In step 2303, it is determined whether the parameter i has reached a predetermined number I (for example, 480). The number I corresponds to the length of time during which the gate signal G(n) is maintained in the “1” (open) state, and which is long enough to determine that a speech section has been entered; here, when the length of time is 40 milliseconds, and the sampling time is 0.08333 milliseconds, the number I is 480.
If the answer in step 2303 is Yes, that is, if the open state of the gate signal G(n) has continued for the time corresponding to the predetermined number I, then the gate opening routine is executed in step 2304, the details of which will be described later.
When the gate opening routine is completed, it is determined in step 2305 whether the parameter n is smaller than the total number of sampling points, N. If the answer is Yes, that is, if the processing is not yet completed for all the sampling points, the parameter n is incremented in step 2306, and the process from step 2301 to step 2304 is repeated.
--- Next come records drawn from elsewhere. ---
@[simp] theorem State.finish_cmd : (s.finish e).cmd = s.cmd := rfl
@[simp] theorem State.finish_busy : (s.finish e).busy = false := rfl
@[simp] theorem State.finish_done : (s.finish e).done = true := rfl
@[simp] theorem State.finish_err : (s.finish e).err = e := rfl
@[simp] theorem State.finish_overrun : (s.finish e).overrun = s.overrun := rfl
@[simp] theorem State.finish_dvalid : (s.finish e).dvalid = s.dvalid := rfl
@[simp] theorem State.finish_rvalid : (s.finish e).rvalid = s.rvalid := rfl
@[simp] theorem State.finish_hvalid : (s.finish e).hvalid = s.hvalid := rfl
@[simp] theorem State.finish_tvalid : (s.finish e).tvalid = s.tvalid := rfl
@[simp] theorem State.finish_plval : (s.finish e).plval = s.plval := rfl
@[simp] theorem State.finish_rxLen : (s.finish e).rxLen = s.rxLen := rfl
@[simp] theorem State.finish_txLen : (s.finish e).txLen = s.txLen := rfl
@[simp] theorem State.finish_plLen : (s.finish e).plLen = s.plLen := rfl
@[simp] theorem State.finish_encId : (s.finish e).encId = s.encId := rfl
@[simp] theorem State.finish_encFlags : (s.finish e).encFlags = s.encFlags := rfl
@[simp] theorem State.finish_encCsr : (s.finish e).encCsr = s.encCsr := rfl
@[simp] theorem State.finish_crcOff : (s.finish e).crcOff = s.crcOff := rfl
@[simp] theorem State.finish_crcLen : (s.finish e).crcLen = s.crcLen := rfl
@[simp] theorem State.finish_crcResult : (s.finish e).crcResult = s.crcResult := rfl
@[simp] theorem State.finish_dSync : (s.finish e).dSync = s.dSync := rfl
@[simp] theorem State.finish_dHdr : (s.finish e).dHdr = s.dHdr := rfl
@[simp] theorem State.finish_dHcrcRx : (s.finish e).dHcrcRx = s.dHcrcRx := rfl
@[simp] theorem State.finish_dHcrcCalc : (s.finish e).dHcrcCalc = s.dHcrcCalc := rfl
@[simp] theorem State.finish_dTcrcRx : (s.finish e).dTcrcRx = s.dTcrcRx := rfl
@[simp] theorem State.finish_dTcrcCalc : (s.finish e).dTcrcCalc = s.dTcrcCalc := rfl
@[simp] theorem State.finish_dFlen : (s.finish e).dFlen = s.dFlen := rfl
@[simp] theorem State.finish_dRoute : (s.finish e).dRoute = s.dRoute := rfl
@[simp] theorem State.finish_pInfo : (s.finish e).pInfo = s.pInfo := rfl
@[simp] theorem State.finish_record : (s.finish e).record = s.record := rfl
@[simp] theorem State.finish_pending : (s.finish e).pending = none := rfl
@[simp] theorem State.finish_mem : (s.finish e).mem = s.mem := rfl
@[simp] theorem State.finish_inputs : (s.finish e).inputs = s.inputs := rfl
@[simp] theorem State.finish_hostRdata : (s.finish e).hostRdata = s.hostRdata := rfl
@[simp] theorem State.finish_draws : (s.finish e).draws = s.draws := rfl

end Finish

section Issue
variable (s : State) (w : Word)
On the other hand, if the answer in step 2305 is Yes, that is, if the processing is completed for all the sampling points, the routine is terminated.
If the answer in step 2301 is No, that is, if the gate signal G(n) is “0” (closed), then the extracting signal E(n) is set to zero, while also resetting the parameters F and i, and the process proceeds to step 2306.
If the answer in step 2303 is No, that is, if the number i indicating the length of time that the gate signal G(n) is maintained in the open state is smaller than the predetermined number I, then the extracting signal E(n) is set to zero, while also resetting the parameter F, and the process proceeds to step 2306.
FIG. 16 is a flowchart illustrating the gate opening routine which is executed in step 2304 within the basic extracting signal generation routine. First, in step 4 a, it is determined whether the flag F is “1” or not. If the answer in step 4 a is Yes, that is, if the gate opening process is already completed, the present extracting signal E(n) is set to “1” in step 4 b, and the routine is terminated.
On the other hand, if the answer in step 4 a is No, that is, if the gate opening process is not yet completed, it is determined that the gate signal G(n) is in the “1” state but that the state has not continued for the length of time corresponding to the number I, and the routine proceeds to perform the gate opening steps 4 c to 4 g in which the extracting signal E that has been set to “0” is retroactively set to “1”.
More specifically, in step 4 c, the parameter j indicating the number of retroactive samples is reset, and in step 4 d, the extracting signal E(n−j) j samples back from the present point is set to “1”. Next, in step 4 e, it is determined whether the parameter j is larger than the predetermined number I; if the answer is No, that is, if the retroactive process is not yet completed, the parameter j is incremented in step 4 f, and the process returns to step 4 d.
On the other hand, if the answer in step 4 e is Yes, that is, if the retroactive process is completed for the predetermined number of samplings, the flag F is set to “1” in step 4 g, and the routine is terminated.
FIG. 17 is a flowchart illustrating the forward extending routine which is executed in step 231 within the speech section extracting signal generation routine. In this routine, considering the fact that the speech level is generally low at the beginning of speech, the extracting signal E is extended forward retroactively over a predetermined period in order to reliably detect the beginning of a speech section.
That is, in step 2310, the parameters n (the parameter indicting the sampling point) and FB (the flag indicating whether the forward extending process has already been executed or not) used in this routine are reset.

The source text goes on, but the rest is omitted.